The autoreload extension is already loaded. To reload it, use:
  %reload_ext autoreload


In [7]:
from IPython.display import display, Latex
import re
from src.utils.file_utils import read_proof
from src.phase1.extract_triplets import extract_triplets
from src.utils.neo4j_utils import Neo4JUtils

# Load the course content
course_latex = read_proof("../../data/courses/addition/course.tex")

# # Extract content between \begin{document} and \end{document}
# start = course_latex.find(r"\begin{document}") + len(r"\begin{document}")
# end = course_latex.find(r"\end{document}")
# proof = course_latex[start:end].strip()

# # Convert LaTeX to markdown-like format
# proof = re.sub(r"\\section\{([^}]+)\}", r"## \1", proof)
# proof = re.sub(r"\\subsection\{([^}]+)\}", r"### \1", proof)
# proof = re.sub(r"\\title\{([^}]+)\}", r"# \1", proof)
# proof = re.sub(r"\\maketitle", "", proof)
# proof = re.sub(r"\\begin{itemize}", "", proof)
# proof = re.sub(r"\\end{itemize}", "", proof)
# proof = re.sub(r"\\item\s+\*\*([^:]+):\*\*", r"- **\1:**", proof)

# # Display the course content
# display(Latex(proof))

### Extract Course Pattern

We'll use a specialized prompt to extract the pattern of mathematical induction from the course content.

In [None]:
SYSTEM_PROMPT = """You are an expert in mathematical proof/reasoning analysis, specializing in extracting structured knowledge graph from mathematical texts. Your task is to identify key detailed steps in a mathematical proof and relationships in mathematical content and represent them as knowledge graph triplets."""
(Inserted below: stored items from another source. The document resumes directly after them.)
/-! ### Performing a DATA frame (R367, R370, R374, R377, R384) -/

inductive Perform where
  | done
  | hold
  | fault
  | retry
  deriving DecidableEq, Repr

/-- Where a remote write may land: DRAM, a carve-out window or host memory (R29, R196). -/
def farPlace : Space → Bool
  | .dram _ _ => true
  | .carve _ _ => true
  | .unbacked => true
  | .host => true
  | _ => false

/-- A remote write translates as a non-secure access and is performed at the far store. -/
def Dev.remoteWrite (d : Dev) (h : Nat) (f : Frame) : Dev × Perform :=
  let pages := pageChunks (f.addr.field 47 0) f.payload.length
  let r := pages.foldl (fun (acc : Dev × Except Perform (List (Nat × Nat))) ch =>
    match acc.2 with
    | .error e => (acc.1, .error e)
    | .ok l =>
      let t := acc.1.translate (8 + h) ch.1 true false
      match t.2 with
      | .error .stall => (t.1, .error .retry)
      | .error _ => (t.1, .error .fault)
      | .ok pa =>
        if t.1.rangeOk pa ch.2 farPlace then (t.1, .ok (l ++ [(pa, ch.2)])) else (t.1, .error .fault)) (d, .ok [])
  match r.2 with
  | .error p => (r.1, p)
  | .ok l =>
    if l.all (fun p => r.1.reachesFrom h p.1) then
      ((l.foldl (fun (acc : Dev × List Byte) p => (acc.1.storeBy false p.1 (acc.2.take p.2) false, acc.2.drop p.2)) (r.1, f.payload)).1, .done)
    else (r.1, .retry)

/-- Frames in the ingress buffers of both halves. -/
def Dev.heldFrames (d : Dev) : List Frame := (d.ni 0).ingress ++ (d.ni 1).ingress

/-- An ordered frame is behind a PSN that is still missing, or behind a held frame of its flow at either half (R367). -/
def Dev.outOfTurn (d : Dev) (f : Frame) : Bool :=
  let ahead := fun (q : Nat) => (q + 2 ^ 32 - (d.peer f.src).rxNext) % 2 ^ 32
  let behind := fun (g : Frame) => (f.psn + 2 ^ 32 - g.psn) % 2 ^ 32
  f.ord && ((ahead f.psn != 0 && ahead f.psn < 2 ^ 31)
    || d.heldFrames.any (fun g => g.src == f.src && g.chan == f.chan && behind g != 0 && behind g < 2 ^ 31))

def Dev.perform (d : Dev) (h : Nat) (f : Frame) : Dev × Perform :=
  if d.outOfTurn f then (d, .hold)
  else if !f.coll then d.remoteWrite h f
  else
    match d.collFor f with
    | none => (d, .hold)
    | some c =>
      if c.feedsSlice f.cstep && !d.arrivalRoom c.args.updHalf then (d, .hold) else (d.collFrame c f, .done)

/-- A held frame that can be performed now leaves the ingress buffer, and its credit goes back. -/
def Dev.drainOne (d : Dev) (h : Nat) : Dev :=
  let held := (d.ni h).ingress
  let next := held.findSome? (fun f =>
    let r := d.perform h f
    match r.2 with
    | .hold => none
    | .retry => none
    | _ => some (r.1, f))
  match next with
  | none => d
  | some (d', f) => ((d'.modNi h (fun x => { x with ingress := x.ingress.erase f })).sendCredit h f.src (f.chan, 1))

def Dev.drainIngress (d : Dev) : Dev :=
  (List.range d.heldFrames.length).foldl (fun d _ =>
    (List.range 2).foldl (fun d h => if d.niLive h then d.drainOne h else d) d) d

def ingressBytes (l : List Frame) : Nat := (l.map (fun f => f.payload.length)).sum

/-- What acceptance of a frame leaves: its PSN, the trace of its message, and an ACK when 16 are due. -/
def Dev.acceptFrame (d : Dev) (h : Nat) (f : Frame) : Dev :=
  let ce := f.ecn == 3
  let d := (d.modPeer f.src (fun p => p.accept f.psn ce)).count (pgNi h) 0x25 (if ce then 1 else 0)
  let d := if f.first then
      let r := d.takeFree
      let frames := if f.last then 1 else r.2.field 15 0
      r.1.traceAft h 0x11 f f.src frames
    else d
  if (d.peer f.src).toAck ≥ 16 then d.sendAck h f.src else d

/-- A DATA frame addressed to this device (R368 to R370). -/
def dataIn (d : Dev) (h : Nat) (f : Frame) : Dev :=
  let p := d.peer f.src
  let ahead := (f.psn + 2 ^ 32 - p.rxNext) % 2 ^ 32
  if f.coll && ((d.ni 0).ended ++ (d.ni 1).ended).contains f.collId && (d.collFor f).isNone then d
  else if ahead ≥ 2 ^ 31 ∨ p.rxSet.contains f.psn then (d.count (pgNi h) 0x21 1).sendAck h f.src
  else if ahead ≥ 4096 then d
  else
    let r := d.perform h f
    match r.2 with
    | .done => ((r.1.acceptFrame h f).creditDue f).drainIngress
    | .fault => r.1.sendNak h f 2
    | .retry => r.1
    | .hold =>
      if ingressBytes (d.ni h).ingress + f.payload.length > 8388608 then
        ((d.count (pgNi h) 0x22 1).setIsr (pgNi h) 10).sendNak h f 1
      else ((d.modNi h (fun x => { x with ingress := x.ingress ++ [f] })).acceptFrame h f).drainIngress

/-! ### ACK, NAK, CREDIT -/

/-- The PSN is acknowledged by a cumulative PSN and its bitmap. -/
def ackedBy (cum map psn : Nat) : Bool :=
  let back := (cum + 2 ^ 32 - psn) % 2 ^ 32
  let fwd := (psn + 2 ^ 32 - cum) % 2 ^ 32
  back < 2 ^ 31 || (1 ≤ fwd && fwd ≤ 64 && map.testBit (fwd - 1))

def Dev.addCredit (d : Dev) (h dst chan n : Nat) : Dev :=
  if n = 0 then d else d.setCredit dst chan (d.flowCredit h dst chan + n)

/-- Frames acknowledged at one interface leave it, and what they complete is complete. -/
def Dev.ackAt (d : Dev) (src cum map : Nat) (h : Nat) : Dev :=
  let hit := fun (t : TxFrame) => t.frame.dst == src && !t.dead && ackedBy cum map t.frame.psn
  let gone := (d.ni h).unacked.filter hit
  gone.foldl (fun d t => d.collCheck t.core t.ctx)
    (d.modNi h (fun x => { x with unacked := x.unacked.filter (fun t => !hit t) }))

/-- The frames that an ACK acknowledges for the first time, at both interfaces. -/
def Dev.newlyAcked (d : Dev) (src cum map : Nat) : Nat :=
  (((d.ni 0).unacked ++ (d.ni 1).unacked).filter (fun t => t.frame.dst == src && !t.dead && ackedBy cum map t.frame.psn)).length

/-- An ACK (R369, R374 to R376): credit, the marks and the frames acknowledged in the window, and what is complete. -/
def ackIn (d : Dev) (h : Nat) (f : Frame) : Dev :=
  let map := beNat (f.payload.take 8)
  let marks := beNat ((f.payload.drop 8).take 2)
  let d := (d.addCredit h f.src f.chan f.aux).count (pgNi h) 0x26 marks
  let pc := d.paceOf f.src
  let d := d.setPace f.src { pc with acked := pc.acked + d.newlyAcked f.src f.psn map, marks := pc.marks + marks }
  let d := (List.range 2).foldl (fun d h => (d.ackAt f.src f.psn map h).startColls h) d
  d.drainIngress

def nakIn (d : Dev) (f : Frame) : Dev :=
  let hit := fun (t : TxFrame) => t.frame.dst == f.src && t.frame.psn == f.psn && !t.dead
  (List.range 2).foldl (fun d h =>
    match (d.ni h).unacked.find? hit with
    | none => d
    | some t =>
      if f.aux = 1 then
        d.modNi h (fun x => { x with unacked := x.unacked.map (fun u => if hit u then { u with count := 0 } else u) })
      else if f.aux = 2 ∧ !t.frame.coll then d.collEnd t.core t.ctx 0x02 0
      else d) d

def creditIn (d : Dev) (h : Nat) (f : Frame) : Dev := d.addCredit h f.src f.chan f.aux

/-! ### Relay (R365) -/

/-- A relayed frame leaves with its HOPS, LSEQ and ECN rewritten, and with a bad FCS where its own failed. -/
def relay (d : Dev) (n : Nat) (p : Packet) (f : Frame) : Dev :=
  let drop := d.count (pgFab n) 0x07 1
  if !d.niLive (n / 8) then d
  else if p.enc.udp ∨ !d.regb pgSys 0x608 0 ∨ f.hops = 0 then drop
  else
    let r := d.route (n / 8) f.dst
    let ps := (r.1.routePorts (n / 8) r.2).filter (· != n)
    match ps[Config.flowHash f.src f.dst f.chan % ps.length]? with
    | none => r.1.count (pgFab n) 0x07 1
    | some m =>
      -- whether the egress queue is over SYS_FAB_CTRL.ECN_KB is not in the state
      let q := r.1.takeFree
      let ecn := if (f.ecn = 1 ∨ f.ecn = 2) ∧ q.2.bit 0 then 3 else f.ecn
      (q.1.count (pgFab n) 0x06 1).sendOn m (q.1.encap m r.2 { f with ecn := ecn }) (putEcn (putHops p.aft (f.hops - 1)) ecn) p.fcsOk

/-! ### Reception on a port (R360, R362, R372) -/

/-- The receiver starts to wait for a replay and reports the LSEQ that it expects. -/
def Dev.askReplay (d : Dev) (n : Nat) : Dev :=
  (d.modPort n (fun p => { p with awaiting := true, skipped := 0 })).sendLlr n 8 (d.port n).rxLseq

/-- A frame of the given length takes its LSEQ on the link: the next one goes on, an earlier one is a duplicate, and at a gap a
replay is asked for and later frames are discarded until it comes. DESIGN CHOICE (log 97): when more bytes than a replay buffer
holds have been discarded, the gap can no longer be replayed, and the next frame goes on; and a free value says when the receiver
sends LLR_ACK, which no rule states. -/
def llrIn (d : Dev) (n lseq bytes : Nat) : Dev × Bool :=
  let p := d.port n
  if lseq = p.rxLseq ∨ (p.awaiting ∧ p.skipped > 524288 ∧ (p.rxLseq + 65536 - lseq) % 65536 ≥ 32768) then
    let d := d.modPort n (fun p => { p with rxLseq := (lseq + 1) % 65536, awaiting := false, skipped := 0 })
    let q := d.takeFree
    (if q.2.bit 0 then q.1.sendLlr n 7 (d.port n).rxLseq else q.1, true)
  else if (p.rxLseq + 65536 - lseq) % 65536 < 32768 then (d, false)
  else if p.awaiting then (d.modPort n (fun p => { p with skipped := p.skipped + bytes }), false)
  else (d.askReplay n, false)

/-- A frame on its link: without link-level retry each goes on; with it, in its turn, and one that fails its FCS makes the receiver
ask for a replay, though relay of one in turn has begun by then (R365). -/
def Dev.linkTurn (d : Dev) (n : Nat) (p : Packet) (f : Frame) : Dev × Bool :=
  if !d.llrOn n then (d, true)
  else if p.fcsOk then llrIn d n f.lseq p.aft.length
  else (d.askReplay n, !(d.port n).awaiting && f.lseq == (d.port n).rxLseq)

/-- A frame that R360 discards and counts. One that fails its FCS and is for another device has its ICRC not checked, since its
relay has begun. -/
def Dev.badFrame (d : Dev) (p : Packet) (f : Frame) : Bool :=
  f.foreign || !p.sumOk || (!p.icrcOk f && (p.fcsOk || f.dst == d.devId || f.type == 6))

/-- A frame arrives at a port: counted, checked, and taken in its turn on the link. The frame that goes on is answered; bytes that
hold no whole frame have no good ICRC. -/
def receive (d : Dev) (n : Nat) (p : Packet) : Dev × Option Frame :=
  if !d.portUp n then (d, none)
  else
    let d := (d.count (pgFab n) 0x02 1).count (pgFab n) 0x03 p.fec
    match p.frame? with
    | none => ((if d.llrOn n && !p.fcsOk then d.askReplay n else d).count (pgFab n) 0x09 1, none)
    | some f =>
      let d := d.count (pgFab n) 0x0A (if p.ecn f = 3 then 1 else 0)
      let t := if f.isLlr then (d, p.fcsOk) else d.linkTurn n p f
      if !t.2 then (t.1, none)
      else if t.1.badFrame p f then (t.1.count (pgFab n) 0x09 1, none)
      else (t.1, some f)

/-- A frame of a transport type for this device's interface: other devices' frames are relayed, and a device without an ID
takes none; frames from an absent peer are discarded. -/
def aftIn (d : Dev) (n type : Nat) (p : Packet) (act : Dev → Frame → Dev) : Dev :=
  match p.frame? with
  | none => (receive d n p).1
  | some g =>
    if g.type ≠ type then d
    else
      let r := receive d n p
      match r.2 with
      | none => r.1
      | some f =>
        if !r.1.devIdValid then r.1
        else if f.dst ≠ r.1.devId then relay r.1 n p f
        else if !p.fcsOk ∨ (r.1.peer f.src).absent ∨ !r.1.niLive (n / 8) then r.1
        else act r.1 { f with ecn := p.ecn f }

/-- An MGMT frame: HELLO tells the partner's mode, LLR_EN and identity (R459). -/
def mgmtIn (d : Dev) (n : Nat) (f : Frame) : Dev :=
  let b := fun (i k : Nat) => leNat ((f.payload.drop i).take k)
  if f.payload.length < 16 ∨ b 0 1 ≠ 0 then d
  else
    let id := b 4 2
    let d := d.modPort n (fun p => { p with
      peerMode := some (b 1 1), peerLlr := b 2 1 % 2 == 1, peerDev := if id = 0xFFFF then none else some id })
    if b 1 1 = d.regf (pgFab n) 0x100 1 0 ∧ b 2 1 % 2 = 1 ∧ d.regb (pgFab n) 0x100 4 ∧ !d.llrOn n then
      (d.modPort n (fun p => { p with txLseq := 0, rxLseq := 0, replay := [], awaiting := false, skipped := 0 })).setb (pgFab n) 0x108 9 true
    else d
COURSE_PATTERN_PROMPT = """
Given the following mathematic course content in LaTeX format, extract the key steps of the mathematical proof in fine grainded detailed steps and structure these steps to form the knowledge graph triplets as the pattern of explanatory chain (reasoning) for this course.

Focus on identifying:
1. The steps of mathematical proof in informal language
2. The relationships between these proof steps as a chain or sequence
3. The typical structure and flow of mathematical proofs of this type
4. Key steps and their relationships
5. The final triplets of the knowledge graph should have a single or multiple start and single or multiple end nodes/entities which are the steps in the proof. Please make sure the final graph is a single connected component and have label of the start and end nodes/entities.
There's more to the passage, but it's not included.